Positioning an ordered sequence of intervals for maximum consistency with another sequence of fixed intervals

Question

Positioning an ordered sequence of intervals for maximum consistency with another sequence of fixed intervals

I have two interval sequences.

The first is fixed and non-overlapping, so something like:

[1..10], [12..15], [23..56], [72..89], ...

The second is not fixed, so it is just an ordered list of interval lengths:

 [7, 2, 5, 26, ...]

The task is as follows:

Place each interval from the second list at the given starting point so that the second list becomes a list of fixed, non-overlapping intervals, like the first, while maintaining order
Find an alignment that minimizes the number of integers that are in some range from one of the lists, but not in any interval from the other list

A very simple example:

 [25..26], [58..68], [74..76], [78..86] [10, 12]

The optimal solution is to place an interval of length 10 in [58..68] and an interval of length 12 in [74..86], which leads to the fact that only numbers 25, 26 and 77 are on the same list but not on the other .
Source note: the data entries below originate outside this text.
/-- Vectors L2-P26, L2-P22 and one past the limit of one byte. -/
theorem test_hyp_PackErrorsInOrder :
    (∃ s : State, s.cfg.inDepth < s.inLen.toNat) ∧
    (∃ s : State, s.inLen.toNat ≤ s.cfg.inDepth ∧ 2 < s.inLen.toNat ∧
      (Table.get s.ct (Memory.read s.inMem 2)).len = 0 ∧ ∀ j < 2, (Table.get s.ct (Memory.read s.inMem j)).len ≠ 0) ∧
    ∃ s : State, s.inLen.toNat ≤ s.cfg.inDepth ∧
      (∀ j < s.inLen.toNat, (Table.get s.ct (Memory.read s.inMem j)).len ≠ 0) ∧ 1 < s.inLen.toNat ∧
      8 * s.cfg.pkDepth < ((s.input.take 2).flatMap (codeOf s.ct)).length ∧
      ∀ j < 1, ((s.input.take (j + 1)).flatMap (codeOf s.ct)).length ≤ 8 * s.cfg.pkDepth :=
  ⟨⟨{ State.reset with cfg := ⟨4, 1, 1⟩, inLen := 5 }, by decide⟩,
   ⟨{ loaded [0x61, 0x61, 0x62] with ct := tableOf [(0x61, 1, 0)] }, by decide⟩,
   ⟨{ loaded [0x61, 0x62] with ct := tableOf [(0x61, 8, 0), (0x62, 1, 1)] }, by decide⟩⟩

theorem test_hyp_UnbytifyInvertsBytify : Memory.wf [(3, 0x41#8)] := by decide

theorem test_hyp_OneByteStandsForSevenBitStrings : (2 ≤ 2 ∧ 2 ≤ 8) ∧ 2 ≤ 8 ∧ 8 ≤ 8 := by decide

/-- A table with the codes 0, 10 and 111. -/
def threeCodes : List (Symbol × BitVec 8 × Code) := [(0x61, 1, 0), (0x62, 2, 2), (0x72, 3, 7)]

theorem prefixFree_threeCodes : PrefixFree (tableOf threeCodes) :=
  (firstOffender_eq_none _).1 (by decide)

/-- The output just fits. -/
theorem test_hyp_DecodeWritesTheSymbolsOfTheBitString :
    Memory.wf (packedStream threeCodes 4 [0x0E]).outMem ∧
    (packedStream threeCodes 4 [0x0E]).bitLen.toNat ≤ 8 * (packedStream threeCodes 4 [0x0E]).cfg.pkDepth ∧
    PrefixFree (packedStream threeCodes 4 [0x0E]).ct ∧
    (∀ x ∈ [0x72#8, 0x61#8], isPresent (packedStream threeCodes 4 [0x0E]).ct x = true) ∧
    [0x72#8, 0x61#8].length = (packedStream threeCodes 4 [0x0E]).cfg.outDepth ∧
    unbytify (packedStream threeCodes 4 [0x0E]).pkMem (packedStream threeCodes 4 [0x0E]).bitLen.toNat
      = .ok ([0x72#8, 0x61#8].flatMap (codeOf (packedStream threeCodes 4 [0x0E]).ct)) :=
  ⟨by decide, by decide, prefixFree_threeCodes, by decide, by decide, by decide⟩

/-- Vectors L2-D15, L2-D12 and L2-D9. -/
theorem test_hyp_DecodeChecksLengthTableAndPadding :
    (∃ s : State, 8 * s.cfg.pkDepth < s.bitLen.toNat) ∧
    (∃ s : State, s.bitLen.toNat ≤ 8 * s.cfg.pkDepth ∧ isPresent s.ct 0x62 = true ∧ isPresent s.ct 0x7A = true ∧
      codeOf s.ct 0x62 <+: codeOf s.ct 0x7A ∧ ∀ a : Symbol, a.toNat < 0x62 → isPresent s.ct a = false) ∧
    ∃ s : State, s.bitLen.toNat ≤ 8 * s.cfg.pkDepth ∧ PrefixFree s.ct ∧ s.bitLen.toNat % 8 ≠ 0 ∧
      2 ^ (s.bitLen.toNat % 8) ≤ (Memory.read s.pkMem (s.bitLen.toNat / 8)).toNat :=
  ⟨⟨packedStream [] 9 [], by decide⟩,
   ⟨packedStream [(0x62, 1, 0), (0x7A, 2, 0)] 1 [], by decide, by decide, by decide, by decide, by decide⟩,
   ⟨packedStream threeCodes 3 [0x08], by decide, prefixFree_threeCodes, by decide, by decide⟩⟩

/-- The bits 0 then 11, where no code ends, and the bits 0 0 0, where the output is full at the third. -/
theorem test_hyp_DecodeStopsAtTheCursor :
    (∃ s : State, s.bitLen.toNat ≤ 8 * s.cfg.pkDepth ∧ PrefixFree s.ct ∧ isPresent s.ct symA = true ∧ 1 ≤ s.cfg.outDepth ∧
      unbytify s.pkMem s.bitLen.toNat = .ok ([symA].flatMap (codeOf s.ct) ++ [true, true]) ∧
      ∀ x ∈ presentSymbols s.ct, ¬ codeOf s.ct x <+: [true, true]) ∧
    ∃ s : State, s.bitLen.toNat ≤ 8 * s.cfg.pkDepth ∧ PrefixFree s.ct ∧ isPresent s.ct symA = true ∧
      unbytify s.pkMem s.bitLen.toNat = .ok ([symA, symA].flatMap (codeOf s.ct) ++ [false]) ∧
      codeOf s.ct symA <+: [false] ∧ [symA, symA].length = s.cfg.outDepth :=
  ⟨⟨packedStream threeCodes 3 [0x03], by decide, prefixFree_threeCodes, by decide, by decide, by decide, by decide⟩,
   ⟨packedStream threeCodes 3 [], by decide, prefixFree_threeCodes, by decide, by decide, by decide, by decide⟩⟩

theorem test_hyp_AtMostOneCodeMatches : PrefixFree (tableOf threeCodes) ∧
    matchesAt (tableOf threeCodes) [true, false, true] = [symB] := ⟨prefixFree_threeCodes, by decide⟩

theorem test_hyp_DecodeNeverFillsADeepOutput :
    8 * (loaded []).cfg.pkDepth ≤ (loaded []).cfg.outDepth ∧ ∃ t, exec .decode (loaded []) = .next t ∧ t.done = true :=
  ⟨by decide, exists_of_after (by decide)⟩

/-- Eight bits in one byte: the limit. -/
theorem test_hyp_EncodeCountsBuildsAndPacks :
    (loaded [1, 1, 1, 1, 2, 2, 2, 2]).cfg.wf ∧ Memory.wf (loaded [1, 1, 1, 1, 2, 2, 2, 2]).pkMem ∧
    1 ≤ (loaded [1, 1, 1, 1, 2, 2, 2, 2]).inLen.toNat ∧
    (loaded [1, 1, 1, 1, 2, 2, 2, 2]).inLen.toNat = (loaded [1, 1, 1, 1, 2, 2, 2, 2]).cfg.inDepth ∧
    ((loaded [1, 1, 1, 1, 2, 2, 2, 2]).input.flatMap (codeOf (encodeTable (loaded [1, 1, 1, 1, 2, 2, 2, 2])))).length
      = 8 * (loaded [1, 1, 1, 1, 2, 2, 2, 2]).cfg.pkDepth := by decide

/-- Three symbols in one byte are too many at index 5. -/
theorem test_hyp_EncodeErrorsInOrder :
    (∃ s : State, s.cfg.inDepth < s.inLen.toNat) ∧ (∃ s : State, s.inLen = 0) ∧
    ∃ s : State, s.inLen.toNat ≤ s.cfg.inDepth ∧ 5 < s.inLen.toNat ∧
      8 * s.cfg.pkDepth < ((s.input.take 6).flatMap (codeOf (encodeTable s))).length ∧
      ∀ j < 5, ((s.input.take (j + 1)).flatMap (codeOf (encodeTable s))).length ≤ 8 * s.cfg.pkDepth :=
  ⟨⟨{ State.reset with cfg := ⟨4, 1, 1⟩, inLen := 5 }, by decide⟩, ⟨State.reset, rfl⟩,
   ⟨loaded [1, 2, 3, 1, 2, 3], by decide⟩⟩

theorem test_hyp_EncodeIsCountThenBuildThenPack :
    (loaded [1, 2]).inLen.toNat ≤ (loaded [1, 2]).cfg.inDepth ∧ ∃ a b c, exec .count (loaded [1, 2]) = .next a ∧
      exec .build (accept (Sys2Proof.encode .build) a) = .next b ∧
      exec .pack (accept (Sys2Proof.encode .pack) b) = .next c ∧ (b.errCode == .none && c.errCode == .none) = true := by
  have h : after (exec .count (loaded [1, 2])) (fun a =>
      after (exec .build (accept (Sys2Proof.encode .build) a)) (fun b =>
        after (exec .pack (accept (Sys2Proof.encode .pack) b)) (fun c => b.errCode == .none && c.errCode == .none)))
      = true := by decide
  obtain ⟨a, ha, h⟩ := exists_of_after h
  obtain ⟨b, hb, h⟩ := exists_of_after h
  obtain ⟨c, hc, h⟩ := exists_of_after h
  exact ⟨by decide, a, b, c, ha, hb, hc, h⟩

/-- ENCODE and DECODE of "abb", with a poll of STATUS before each completion and a read of BIT_LEN between them. -/
def roundTrip : State :=
  { loaded [0x61, 0x62, 0x62] with
    schedule := .host (.write 0x00C 0x00000004) :: (readTurns [0x010] ++ .engine :: (readTurns [0x010, 0x01C]
      ++ .host (.write 0x00C 0x00000005) :: (readTurns [0x010] ++ [.engine]))) }

theorem test_hyp_DecodeRecoversWhatEncodePacked :
    roundTrip.cfg.wf ∧ Memory.wf roundTrip.pkMem ∧ Memory.wf roundTrip.outMem ∧ roundTrip.phase = .idle ∧
    roundTrip.inLen.toNat ≤ roundTrip.cfg.outDepth ∧
    ∃ t, steps ([0x010#12].length + 2) roundTrip = .next t ∧ (t.errCode == .none) = true :=
  ⟨by decide, by decide, by decide, rfl, by decide, exists_of_after (by decide)⟩

theorem test_hyp_EncodedLengthIsMinimal :
    (loaded [0x61, 0x62, 0x62]).cfg.wf ∧
    (∃ t, exec .encode (loaded [0x61, 0x62, 0x62]) = .next t ∧ (t.errCode == .none) = true) ∧
    (∀ x ∈ (loaded [0x61, 0x62, 0x62]).input, bin 8 x.toNat ≠ []) ∧
    ∀ x ∈ (loaded [0x61, 0x62, 0x62]).input, ∀ y ∈ (loaded [0x61, 0x62, 0x62]).input, x ≠ y →
      ¬ bin 8 x.toNat <+: bin 8 y.toNat :=
  ⟨by decide, exists_of_after (by decide), by decide, by decide⟩

theorem test_hyp_EncodeAlwaysFitsADeepPackMemory :
    ∃ s : State, s.cfg.wf ∧ s.cfg.inDepth = s.cfg.pkDepth ∧ 1 ≤ s.inLen.toNat ∧ s.inLen.toNat ≤ s.cfg.inDepth :=
  ⟨{ State.reset with inLen := 4096 }, by decide⟩

/-- A command that fails and one that does not. -/
theorem test_hyp_FailedCommands :
    (∃ t, exec .build State.reset = .next t ∧ (t.errCode != .none) = true) ∧
    ∃ t, exec .nop State.reset = .next t ∧ (t.errCode == .none) = true :=
  ⟨exists_of_after (by decide), exists_of_after (by decide)⟩

theorem test_hyp_CommandsWriteOnlyTheirOwnState :
    packLimit.cfg.wf ∧ Memory.wf packLimit.pkMem ∧ Memory.wf packLimit.outMem ∧
    ∃ t, exec .pack packLimit = .next t ∧ (t.bitLen == 8) = true :=
  ⟨by decide, by decide, by decide, exists_of_after (by decide)⟩

/-- A state while RUN. -/
def running : State := { State.reset with phase := .run, op := .command .nop }

theorem test_hyp_BusyGuardRefusesGuardedRegisters :
    running.phase = .run ∧ regAt 0x018 = some .inLen ∧ Reg.inLen ∉ neverGuarded ∧
    regAt 0x0A7 = some (.ctCode 7) ∧ Reg.ctCode 7 ∉ neverGuarded := by decide

theorem test_hyp_UnmappedOffsetsReadZeroAndIgnoreWrites :
    regAt 0x058 = none ∧ regAt 0x05F = none ∧ regAt 0x070 = none ∧ regAt 0x07F = none ∧ regAt 0x0A8 = none ∧
    regAt 0xFFF = none ∧ regAt 0x057 = some .outData ∧ regAt 0x060 = some .ftSel ∧ regAt 0x0A7 = some (.ctCode 7) := by
  decide

/-- The last element of each memory, and the first index past it. -/
theorem test_hyp_Windows :
    (∃ s : State, s.cfg.wf ∧ s.phase = .idle ∧ s.inAddr.toNat + 1 = s.cfg.inDepth ∧ s.pkAddr.toNat + 1 = s.cfg.pkDepth ∧
      s.outAddr.toNat + 1 = s.cfg.outDepth) ∧
    ∃ s : State, s.cfg.wf ∧ s.phase = .idle ∧ s.inAddr.toNat = s.cfg.inDepth ∧ s.pkAddr.toNat = s.cfg.pkDepth ∧
      s.outAddr.toNat = s.cfg.outDepth :=
  ⟨⟨{ State.reset with inAddr := 4095, pkAddr := 4095, outAddr := 32767 }, by decide⟩,
   ⟨{ State.reset with inAddr := 4096, pkAddr := 4096, outAddr := 32768 }, by decide⟩⟩

theorem test_hyp_ReadOnlyRegistersIgnoreWrites :
    (State.reset.phase = .idle ∧ regAt 0x054 = some .outData ∧ Reg.outData ∈ readOnly) ∧
    running.phase = .run ∧ regAt 0x03F = some .cfgOutDepth ∧ Reg.cfgOutDepth ∈ readOnly ∧ Reg.cfgOutDepth ∈ neverGuarded := by
  decide

theorem test_hyp_InterruptFollowsDoneAndEnable :
    (∃ t, exec .nop State.reset = .next t ∧ t.done = true) ∧
    (∃ t, execIllegal State.reset = .next t ∧ t.done = true) ∧
    (0x2#32).getLsbD 1 = true ∧ (0xFFFFFFFE#32).getLsbD 0 = false ∧ State.reset.phase = .idle :=
  ⟨exists_of_after (by decide), exists_of_after (by decide), by decide, by decide, rfl⟩

theorem test_hyp_WrittenRegistersReadBack :
    State.reset.phase = .idle ∧ regAt 0x0A4 = some (.ctCode 7) ∧ storedBits (.ctCode 7) = some 0xFFFFFFFF ∧
    regAt 0x008 = some .ctrl ∧ storedBits .ctrl = some 1 ∧ regAt 0x084 = some .ctLen ∧ storedBits .ctLen = some 0xFF := by
  decide

theorem test_hyp_RegisterWritesChangeOneRegister : State.reset.phase = .idle := rfl

/-- FT_RANK at the last rank, and at NDIST. -/
theorem test_hyp_ResultRegistersReadTheirState :
    (∃ s : State, s.phase = .idle ∧ s.ndist.toNat = s.order.length ∧ s.ftRank.toNat + 1 = s.order.length) ∧
    (∃ s : State, s.phase = .idle ∧ s.ndist.toNat = s.order.length ∧ s.ndist.toNat = s.ftRank.toNat) ∧
    (∃ p ∈ readValues State.reset, (0x087 : Offset) &&& 0xFFC = p.1) ∧ (0x06F : Offset) &&& 0xFFC = 0x06C ∧
    (0x0A7 : Offset) &&& 0xFFC = 0x088 + BitVec.ofNat 12 (4 * (7 : Fin 8).val) :=
  ⟨⟨{ counted (loaded [1, 2, 3]) with ftRank := 2 }, by decide⟩, ⟨{ counted (loaded [1, 2, 3]) with ftRank := 3 }, by decide⟩,
    ⟨(0x084, 0), by decide, by decide⟩, by decide, by decide⟩

theorem test_hyp_AccErrRecordsRefusedAccesses :
    (∃ t, exec .nop State.reset = .next t ∧ t.done = true) ∧ isRefused running (.write 0x00C 0) = true ∧
    isRefused running (.read 0x00C) = false ∧ isRefused { State.reset with inAddr := 4096 } (.read 0x044) = true ∧
    isRefused State.reset (.write 0x054 5) = false :=
  ⟨exists_of_after (by decide), by decide, by decide, by decide, by decide⟩

theorem test_hyp_HostCannotDisturbARunningCommand :
    running.phase = .run ∧ ∃ t, exec .nop running = .next t ∧ t.done = true := ⟨rfl, exists_of_after (by decide)⟩

theorem test_hyp_SetctWritesOneEntry :
    ∃ s : State, s.phase = .idle ∧ s.schedule = expand (.setct 0xFF 255 (BitVec.allOnes 256)) ++ [] :=
  ⟨{ State.reset with schedule := expand (.setct 0xFF 255 (BitVec.allOnes 256)) }, rfl, by simp⟩

/-- A machine whose parameters are the least: a reset state but for its parameters meets the invariant. -/
theorem inv_least : ({ State.reset with cfg := ⟨1, 1, 1⟩ } : State).Inv where
  config := by decide
  inMem := by decide
  pkMem := by decide
  outMem := by decide
  distinct := List.nodup_nil
  rankCount := rfl
  counted := fun x => by simp [State.reset]
  total := by simp [totalCount, State.reset]
  weight := Nat.zero_le _
  decoded := Nat.zero_le _
  reachable := by decide
  errCoded := by decide
  posCoded := by decide
  running := by decide

/-- COUNT accepted, to be waited for. -/
def waiting : State := accept 1 { { State.reset with cfg := ⟨1, 1, 1⟩ } with schedule := expand (.wait 2 none) ++ [] }

theorem test_hyp_WaitEndsWithBusyClear :
    (waiting.Inv ∧ waiting.phase = .run ∧ waiting.schedule = expand (.wait 2 none) ++ []) ∧
    ∃ s : State, s.Inv ∧ s.phase = .idle ∧ s.schedule = expand (.wait 1 none) ++ [] :=
  ⟨⟨inv_accept (inv_withSchedule inv_least _) 1, rfl, rfl⟩, _, inv_withSchedule inv_least (expand (.wait 1 none) ++ []), rfl,
    rfl⟩

/-- `30_encoding.md` R157: on an idle engine a WAIT stops at its first read, whatever its line says. -/
theorem test_wait_idle : after (step { State.reset with schedule := expand (.wait 1 none) })
    (fun t => t.reads == [0] && t.schedule == []) = true := by decide

theorem test_hyp_ResetReachesTheResetState :
    ∃ (s : State) (d : Draw), s.phase = .run ∧ s.schedule = .reset d :: [] ∧ Memory.wf d.inMem ∧ Memory.wf d.pkMem ∧
      Memory.wf d.outMem ∧ Memory.read d.inMem 7 = 0x41 ∧ 7 < s.cfg.inDepth :=
  ⟨{ running with schedule := [.reset ⟨.illegal, Vector.replicate 256 1, [(7, 0x41)], [(0, 1)], []⟩] }, _, rfl, rfl,
    by decide, by decide, by decide, by decide, by decide⟩

theorem test_hyp_EveryStepKeepsTheInvariant : waiting.Inv ∧ ∃ t, step waiting = .next t ∧ (t.phase == .run) = true :=
  ⟨test_hyp_WaitEndsWithBusyClear.1.1, exists_of_after (by decide)⟩

/-- The fault: a state no run reaches. -/
theorem test_hyp_NoStepFaults :
    (∃ s : State, s.Inv) ∧ ∃ s : State, s.ndist ≠ 0 ∧ s.order = [] :=
  ⟨⟨_, inv_least⟩, { State.reset with ndist := 1 }, by decide, rfl⟩

end Sys2Proof.Machine
end

section
/-! PROOFS. Every step keeps the invariant (`10_state.md` R32, `60_exceptions.md` R402, R403): a completion, the
engine, a WAIT, and so every turn. -/

namespace Sys2Proof.Machine

/-- A completion keeps the invariant when a body that succeeds keeps it and one that raises names a reachable code. -/
theorem inv_complete {s t : State} {r : Body} (h : s.Inv) (hok : ∀ u, r = .ok u → u.Inv)
    (hraise : ∀ c p, r = .error (.raise c p) → c ≠ .none ∧ c ≠ .emptyQueue) (ht : complete s r = .next t) : t.Inv := by
  rcases complete_cases ht with ⟨u, hu, rfl⟩ | ⟨c, p, hr, rfl⟩
  · exact inv_reportSuccess (hok u hu)
  · obtain ⟨hc, hq⟩ := hraise c p hr
    exact inv_reportError h hc hq p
The only thing that I came up with is mildly useful: if I set the intervals in order, I know how many “fines” for the interval I have already created, so I have an upper bound for the estimate, which means that I have a valid heuristic , and I can do an A * search instead of looking at the whole tree. However, the general range of numbers is from 0 to 34 M, so I would like something better.

Any help would be hot!

+6

algorithm intervals

Jonathanr Jan 15 '14 at 20:52

source share

1 answer

David knipe · Accepted Answer · 2014-01-15T23:24:52+0000

OK, here is a half-bloated answer. It should work in polynomial time, but I did not bother to check what the index is. You can probably get a better index than the answer described here. Details are left as an exercise for the reader :-) I hope this is not too obscure.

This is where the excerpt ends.